Figure 6 is a block diagram showing an embodiment of a device the invention. An external voice system 601 or device capable of playing back information that can be listened to (that is, audio information). Normally this is an interactive voice response (IVR) system (also known as a voice response unit (VRU)), a voice portal, a voice mail system, a unified messaging (UM) system or a unified communications (UC) system. The IVR or VRU could be running one or more applications such as bank-by-phone or an automated stock brokerage service. The voice system could also be a telephone answering machine device that allow messages or other information to be played back over a telephone network - the "remote message retrieval" feature of some answering machines. These voice systems are designed to be accessed directly by a user, who may be a subscriber to a service running on the voice system, a casual user or the owner of the device or system. The external voice system plays back voice prompts and messages (containing either recorded or synthesized voice). These voice prompts may deliver some information and request some for of input from the user. The internal architecture of this system does not have to be known and is not described. In fact a part of this invention is that only a little information needs to be known about this external system, such as the type of system or application that it is running, the telephone number (or equivalent) required to access it, possibly a user id (or equivalent such as a mailbox or account number), and a user's password. Little or no other information about the voice prompts and commands utilized by the voice system need be known. The external system could be any standard, commodity or proprietary computer hardware running on one or more platforms capable of communicating to a telephone network. This system (or these systems) could run, for example any version of UNIX from any UNIX vendor, Linux or Microsoft Windows 2000, with telephony hardware from a company such as Dialogic Corporation (a subsidiary of Intel Corporation) to communicate with the telephone network and one or more applications running to provide the voice service.

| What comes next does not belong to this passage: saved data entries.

@[simp] theorem State.define_ali (s : State) (d : Option ArrayDef) :
    (State.define d s).ali = s.ali := rfl
@[simp] theorem State.define_table (s : State) (d : Option ArrayDef) :
    (State.define d s).table = { definition := d } := rfl
@[simp] theorem State.define_slt (s : State) (d : Option ArrayDef) :
    (State.define d s).slt = s.slt := rfl
@[simp] theorem State.define_esu (s : State) (d : Option ArrayDef) :
    (State.define d s).esu = s.esu := rfl
@[simp] theorem State.define_rbc (s : State) (d : Option ArrayDef) :
    (State.define d s).rbc = s.rbc := rfl
@[simp] theorem State.define_cbs (s : State) (d : Option ArrayDef) :
    (State.define d s).cbs = { s.cbs with sets := s.cbs.sets.map (BufferSet.drop fun _ _ => true) } := rfl
@[simp] theorem State.define_dc (s : State) (d : Option ArrayDef) :
    (State.define d s).dc = s.dc := rfl
@[simp] theorem State.define_lel (s : State) (d : Option ArrayDef) :
    (State.define d s).lel = { s.lel with entries := [] } := rfl
@[simp] theorem State.define_cps (s : State) (d : Option ArrayDef) :
    (State.define d s).cps = s.cps := rfl
@[simp] theorem State.define_eba (s : State) (d : Option ArrayDef) :
    (State.define d s).eba = s.eba := rfl
@[simp] theorem State.define_free (s : State) (d : Option ArrayDef) :
    (State.define d s).free = s.free := rfl
@[simp] theorem State.define_agenda (s : State) (d : Option ArrayDef) :
    (State.define d s).agenda = s.agenda := rfl
@[simp] theorem State.define_pending (s : State) (d : Option ArrayDef) :
    (State.define d s).pending = s.pending := rfl

@[simp] theorem State.channel_putChannel_same (s : State) (c : Chan) (x : Channel) :
    (State.putChannel c x s).channel c = x := by
  simp [State.channel, Vec.get, Vec.set]

theorem State.channel_putChannel_other (s : State) (c d : Chan) (x : Channel) (h : c ≠ d) :
    (State.putChannel c x s).channel d = s.channel d := by
  have : c.val ≠ d.val := fun e => h (Fin.ext e)
  simp [State.channel, Vec.get, Vec.set, this]

@[simp] theorem State.putChannel_putChannel (s : State) (c : Chan) (x y : Channel) :
    State.putChannel c y (State.putChannel c x s) = State.putChannel c y s := by
  simp [State.putChannel]

end Sys2Proof.Machine
end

A telephone network 602 connects the external voicemail to the telephone hardware/software of the invention. In this description, a "telephone network" is any network capable of initiating and managing a two-way voice-capable session with an external device or system. "Voice-capable" means the systems or devices at either end can send and receive voice by utilizing this network. The telephone network could be for, example the public switched telephone network (the PSTN), a private telephone network, a voice over IP network or any combinations of these. The system 603 in an embodiment of the invention. This could be any standard or proprietary computer hardware running on one or more platforms. This system (or these systems) could run, for example any version of UNIX from any UNIX vendor, Linux or Microsoft Windows 2000, for example.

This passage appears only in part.